The entrance and exit holes on this buck were most impressive, and it's pretty clear the deer didn't suffer. At the end of the day, a humane harvest should be your one and only concern when it comes to choosing a weapon to hunt with. You owe it to the animal to minimize their suffering. If you're confident enough to do that with a longbow or compound bow, more power to you. But don't shame others if their comfort zone is different. I'll admit, I'm a gun hunter first and foremost, and bringing a crossbow to my shoulder feels a lot more natural to me than coming to full draw with a vertical bow. Personally, I gave up hunting with a compound because I lost that comfort with it, and it wasn't for a lack of trying, either. I put in the time on the practice range every day in the summer, but I just couldn't translate good practice to success in the field with a compound.

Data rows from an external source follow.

-- ==== Sys2Proof/Machine/Net.lean ====
section
/-!
DEFINITION. Ethernet, the plant clock and Modbus TCP (R606 to R614, R621) and their rows.
-/
namespace Sys2Proof.Machine
open Sys2Proof

def State.modNet (s : State) (f : Net → Net) : State := { s with net := f s.net }
/-- PORT and PTP records (R607). -/
def State.portRec (s : State) (p : Nat) : Option CfgRec := s.cfg 10 1 p
def State.ptpRec (s : State) : Option CfgRec := s.cfg 10 2 0
def State.portFlag (s : State) (p k : Nat) : Bool := (s.portRec p).any fun r => bit (r.u8 0x11) k
def State.prpPair (s : State) : Bool := s.portFlag 0 0 && s.portFlag 1 0
def beBytes (n v : Nat) : List Byte := (le n v).reverse
/-- A frame has been received on a port; on a LAN of the pair it ends that LAN's fault (R608). -/
def State.heardOn (s : State) (p : Nat) : State :=
  let s := if p < 4 then s.inc (R.NET_PORT_RX_FRAMES p) else s
  if p < 2 then s.wrB (R.NET_PRP_STATUS.bit p) false else s

/-! ## Ports and PRP (R608, R609, R617) -/

/-- The frame of IEC 62439-3: version, sequence, and the node's MAC address in a duplicate-discard entry. -/
def State.prpFrame (s : State) : List Byte :=
  beBytes 2 1 ++ beBytes 2 s.net.prpSeq ++ le 1 20 ++ le 1 6 ++
    beBytes 2 (s.rd (R.NET_PORT_MAC_HI 0) % 65536) ++ beBytes 4 (s.rd (R.NET_PORT_MAC_LO 0)) ++ le 2 0
def execPrpSupervision (s : State) : Res State :=
  .next (if s.portsUp && s.prpPair then
    ((s.sendEth 0 0x88FB 0 s.prpFrame).sendEth 1 0x88FB 0 s.prpFrame).modNet fun x => { x with prpSeq := (x.prpSeq + 1) % 65536 }
  else s)
def execPrpLanTimeout (lan : Nat) (s : State) : Res State :=
  .next (if s.portsUp && s.prpPair && decide (lan < 2) && !s.on (R.NET_PRP_STATUS.bit lan) then
    ((s.wrB (R.NET_PRP_STATUS.bit lan) true).raise Ev.PRP_LAN_FAULT lan (le 1 lan)).flag R.NET_EVENT_STATUS_PRP_LAN_FAULT
  else s)
/-- A link goes up (a speed code of R621) or down (0). -/
def State.linkChange (s : State) (p speed : Nat) (sfp sfpFault : Bool) : State :=
  let f := R.NET_PORT_STATUS p
  let s := ((s.wr (f.part 28 4) speed).wrB (f.bit 27) sfp).wrB (f.bit 26) sfpFault
  let s := (s.incSat (f.part 0 16)).wrB (R.NET_STATUS.bit p) (speed != 0)
  (s.raise Ev.LINK_CHANGE p (le 1 speed)).flag R.NET_EVENT_STATUS_LINK_CHANGE
def execEthLinkChange (p speed : Nat) (sfp sfpFault : Bool) (s : State) : Res State :=
  .next (if s.powered && decide (p < 4) then s.linkChange p (speed % 16) sfp sfpFault else s)
def execAddressConflict (p : Nat) (s : State) : Res State :=
  .next (if s.portsUp && decide (p < 4) then
    (((s.heardOn p).inc R.NET_ARP_CONFLICTS).raise Ev.ADDRESS_CONFLICT p []).flag R.NET_EVENT_STATUS_ADDRESS_CONFLICT else s)
def execUnservedFrame (p : Nat) (s : State) : Res State :=
  .next (if s.portsUp && decide (p < 4) then (s.heardOn p).inc R.NET_DROPPED_UNSERVED else s)
def execNetClearCounters (sess key : Nat) (s : State) : Res State :=
  .next (if s.keyed sess key then s.clearCounters 0x110000 0x1000 else s)

/-! ## The plant clock (R129, R130, R611, R612) -/

/-- The boundary's offset from the 10 µs grid shows as plant time has been set, a whole nanosecond (R129). -/
def State.toGrid (s : State) : State :=
  { s with pwr := { s.pwr with third := 0 } }.wrS R.PWR_TICK_OFFSET (gridOff (3 * s.plantNow) / 3)
/-- A step of plant time (R130), with what it means to billing. -/
def State.stepTime (s : State) (toward : Nat) : State :=
  let back := decide (toward < s.plantNow)
  let s := (s.wr64 R.PWR_PLANT_TIME_LO (toward % 2 ^ 64)).wrB R.PWR_PLANT_TIME_STATUS_STEPPED true
  let s := if back then s.wrB R.PWR_PLANT_TIME_STATUS_BACKWARD_STEP true else s
  let s := { s with pwr := { s.pwr with slewLeft := 0, timeSteps := s.pwr.timeSteps + 1 } }
  let s := (s.wrB R.PWR_PLANT_TIME_STATUS_SLEWING false).wrS R.PWR_PLANT_TIME_SLEW 0
  ((s.flag R.PWR_EVENT_STATUS_PLANT_TIME_STEP).billStep true back).toGrid
/-- The servo's correction: `offset` is plant time less the parent's time, ns. -/
def State.servo (s : State) (offset : Int) : State :=
  if offset = 0 then s
  else if offset.natAbs < 1000000000 then
    let s := { s with pwr := { s.pwr with slewLeft := -offset } }
    (s.wrB R.PWR_PLANT_TIME_STATUS_SLEWING true).wrS R.PWR_PLANT_TIME_SLEW (-offset)
  else s.stepTime (((s.plantNow : Int) - offset) % 2 ^ 64).toNat
def State.ptpState (s : State) (st : Nat) : State :=
  let s := (s.wr R.PWR_PLANT_TIME_STATUS_STATE st).wr R.NET_PTP_STATUS_STATE st
  (s.raise Ev.PTP_STATE 0 (le 1 st)).flag R.NET_EVENT_STATUS_PTP_STATE
def State.parentPort (s : State) : Nat := s.rd R.NET_PTP_STATUS_PARENT_PORT
/-- A Sync: counted; from the parent it feeds the servo. -/
def State.syncIn (s : State) (p : Nat) (offset delay : Int) : State :=
  let s := (s.heardOn p).inc R.NET_PTP_SYNC_RX
  if s.parentPort = p then
    let s := (s.wrS R.NET_PTP_OFFSET offset).wrS R.NET_PTP_MEAN_DELAY delay
    let st := s.rd R.PWR_PLANT_TIME_STATUS_STATE
    let s := if st = 1 ∧ s.rd R.NET_PTP_OFFSET_MAX < offset.natAbs then s.wr R.NET_PTP_OFFSET_MAX (min (2 ^ 32 - 1) offset.natAbs) else s
    if st = 0 then s else s.servo offset
  else s
def execPtpSyncReceived (p : Nat) (offset delay : Int) (s : State) : Res State :=
  .next (if s.portsUp && s.portFlag p 3 then s.syncIn p offset delay else s)
/-- LOCKED (R612); the first lock takes the servo's value and closes the TIME_UNKNOWN interval (R130, R356). -/
def State.timeLocks (s : State) (time : Nat) : State :=
  let st := s.rd R.PWR_PLANT_TIME_STATUS_STATE
  let s := if s.parentPort < 2 then s.wr (R.NET_PTP_PORT_STATES.part (4 * s.parentPort) 4) 5 else s
  if st = 0 then ((s.wr64 R.PWR_PLANT_TIME_LO (time % 2 ^ 64)).ptpState 1).billLocked.toGrid
  else (s.servo ((s.plantNow : Int) - time)).ptpState 1
def execPlantTimeLock (time : Nat) (s : State) : Res State :=
  .next (if s.portsUp && s.parentPort != 0xF && s.rd R.PWR_PLANT_TIME_STATUS_STATE != 1 then s.timeLocks time else s)
def execPlantTimeHoldover (s : State) : Res State :=
  .next (if s.powered && s.rd R.PWR_PLANT_TIME_STATUS_STATE == 1 then
    let s := if s.parentPort < 2 then s.wr (R.NET_PTP_PORT_STATES.part (4 * s.parentPort) 4) 4 else s
    (s.inc R.NET_PTP_LOCK_LOSSES).ptpState 2 else s)
/-- The dataset by which clocks are compared, best first (IEEE 1588). -/
def State.ownClock (s : State) : List Nat :=
  let r := s.ptpRec
  [cfgD r (fun (r : CfgRec) => r.u8 0x12) 128, 248, 0xFE, 0xFFFF, cfgD r (fun (r : CfgRec) => r.u8 0x13) 128,
   s.rd (R.NET_PORT_MAC_HI 0) % 65536 * 2 ^ 32 + s.rd (R.NET_PORT_MAC_LO 0), 0]
def lexLt : List Nat → List Nat → Bool
  | a :: x, b :: y => decide (a < b) || (a == b && lexLt x y)
  | _, _ => false
def State.noParent (s : State) : State :=
  let s := (s.modNet fun x => { x with parent := none }).wr R.NET_PTP_STATUS_PARENT_PORT 0xF
  (s.wr64 R.NET_PTP_GM_ID_LO 0).wr R.NET_PTP_GM_QUALITY 0
/-- The best master clock algorithm on an Announce of a candidate slave port (R611): a clock better than the Turid's own
and than the present parent becomes the parent; a parent that falls behind the Turid's own clock is no parent. -/
def State.announce (s : State) (p : Nat) (d : List Nat) : State :=
  let s := (s.heardOn p).inc R.NET_PTP_ANNOUNCE_RX
  let ident := d.getD 5 0
  let same := s.parentPort == p && s.net.parent.any fun x => x.getD 5 0 == ident
  let better := lexLt d s.ownClock && (same || match s.net.parent with
    | some x => lexLt d x
    | none => true)
  if better then
    let s := (s.modNet fun x => { x with parent := some d }).wr R.NET_PTP_STATUS_PARENT_PORT p
    let s := (s.wr64 R.NET_PTP_GM_ID_LO ident).wr R.NET_PTP_GM_QUALITY (d.getD 1 0 % 256 * 2 ^ 24 + d.getD 2 0 % 256 * 65536 + d.getD 6 0 % 65536)
    let s := if same then s else s.wr (R.NET_PTP_PORT_STATES.part (4 * p) 4) 4
    if same || !s.portFlag (1 - p) 3 then s else s.wr (R.NET_PTP_PORT_STATES.part (4 * (1 - p)) 4) 2
  else if same then (s.noParent).wr (R.NET_PTP_PORT_STATES.part (4 * p) 4) 2 else s
def execPtpAnnounceReceived (p domain prio1 cls acc var prio2 ident steps : Nat) (s : State) : Res State :=
  .next (if s.portsUp && decide (p < 2) && s.portFlag p 3 && s.ptpRec.any (fun r => r.u8 0x10 == 0 && r.u8 0x11 == domain) then
    s.announce p [prio1, cls, acc, var, prio2, ident, steps] else s)
def State.ptpMaster (s : State) (p : Nat) : Bool := s.portsUp && decide (p < 4) && s.portFlag p 3 && s.rd (R.NET_PTP_PORT_STATES.part (4 * p) 4) == 2
/-- A two-step Sync and its Follow_Up: message type, sequence, plant time. -/
def State.syncOut (s : State) (p : Nat) : State :=
  let q := tgetD s.net.ptpSeq p 0
  let s := (s.sendEth p 0x88F7 0 (le 1 0 ++ le 2 q)).sendEth p 0x88F7 0 (le 1 8 ++ le 2 q ++ le 8 s.plantNow)
  s.modNet fun x => { x with ptpSeq := tput x.ptpSeq p ((q + 1) % 65536) }
/-- An interval of 2^x s in ticks (R607). -/
def ptpInterval (x : Nat) : Nat := let k := (BitVec.ofNat 8 x).toInt; if 0 ≤ k then 100000 * 2 ^ k.toNat else 100000 / 2 ^ (-k).toNat
/-- The next sequence of a kind of PTP message on a port: 0 Sync, 1 Announce, 2 Delay_Req. -/
def State.ptpSend (s : State) (kind p : Nat) (msg : Nat → List Byte) : State :=
  let q := tgetD s.net.ptpSeq (4 * kind + p) 0
  (s.sendEth p 0x88F7 0 (msg q)).modNet fun x => { x with ptpSeq := tput x.ptpSeq (4 * kind + p) ((q + 1) % 65536) }
/-- Announce of a master port: the Turid's own clock while it has no parent, else its parent's, one step further (R611). -/
def State.announceOut (s : State) (p : Nat) : State :=
  let d := (s.net.parent.map fun l => l.take 6 ++ [l.getD 6 0 + 1]).getD s.ownClock
  let g (k : Nat) : Nat := d.getD k 0
  s.ptpSend 1 p fun q => le 1 11 ++ le 2 q ++ le 1 (g 0) ++ le 1 (g 1) ++ le 1 (g 2) ++ le 2 (g 3) ++ le 1 (g 4) ++ le 8 (g 5) ++ le 2 (g 6)
/-- A candidate slave port that has heard no better clock for the announce receipt timeout is a master (R611; log 18). -/
def State.ptpListen (s : State) (r : CfgRec) : State :=
  let late := decide (s.net.began + (if r.u8 0x16 = 0 then 3 else r.u8 0x16) * ptpInterval (r.u8 0x15) ≤ s.tick)
  if late && s.net.parent.isNone then
    ((List.range 2).filter fun p => s.portFlag p 3 && s.rd (R.NET_PTP_PORT_STATES.part (4 * p) 4) == 1).foldl (fun s p =>
      s.wr (R.NET_PTP_PORT_STATES.part (4 * p) 4) 2) s
  else s
/-- What a tick brings the plant clock's ports: Announce by every master at its interval, Delay_Req to the parent at its own. -/
def State.ptpTick (s : State) : State :=
  match s.ptpRec with
  | none => s
  | some r =>
    let s := s.ptpListen r
    let s := if s.tick % ptpInterval (r.u8 0x15) = 0 then ((List.range 4).filter s.ptpMaster).foldl State.announceOut s else s
    if s.parentPort < 4 ∧ s.tick % ptpInterval (r.u8 0x17) = 0 then s.ptpSend 2 s.parentPort fun q => le 1 1 ++ le 2 q else s
def execPtpSyncSend (p : Nat) (s : State) : Res State := .next (if s.ptpMaster p then s.syncOut p else s)
def execPtpDelayReq (p who seq : Nat) (s : State) : Res State :=
  .next (if s.ptpMaster p then
    ((s.heardOn p).inc R.NET_PTP_DELAY_REQ_RX).sendEth p 0x88F7 who (le 1 9 ++ le 2 seq ++ le 8 s.plantNow) else s)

I had many, many misses over and under deer.

After a while, I decided I couldn't always make the ethical shot on an animal. I didn't want to give a bunch of deer non-lethal wounds in the process, so I sold my bow. I'm sure plenty of other hunters have had similar experiences.

Shaming Other Hunters Hurts Hunting

Hunter numbers are already declining, and people want to bash something that gives hunting opportunities to people who might not have tried bowhunting otherwise? Please tell me the logic in this way of thinking, because I see none.

Nothing scares someone away from something new quicker than that snobbish, elitist view. As long as the equipment and strategy a hunter chooses to use enable a hunter to make an ethical, clean, and legal harvest, it's not our place to judge. We don't have enough players on our team for us to start alienating new ones from ever trying. We're all on the same side here. Think about that this season before you judge someone on that buck they just proudly harvested with their crossbow.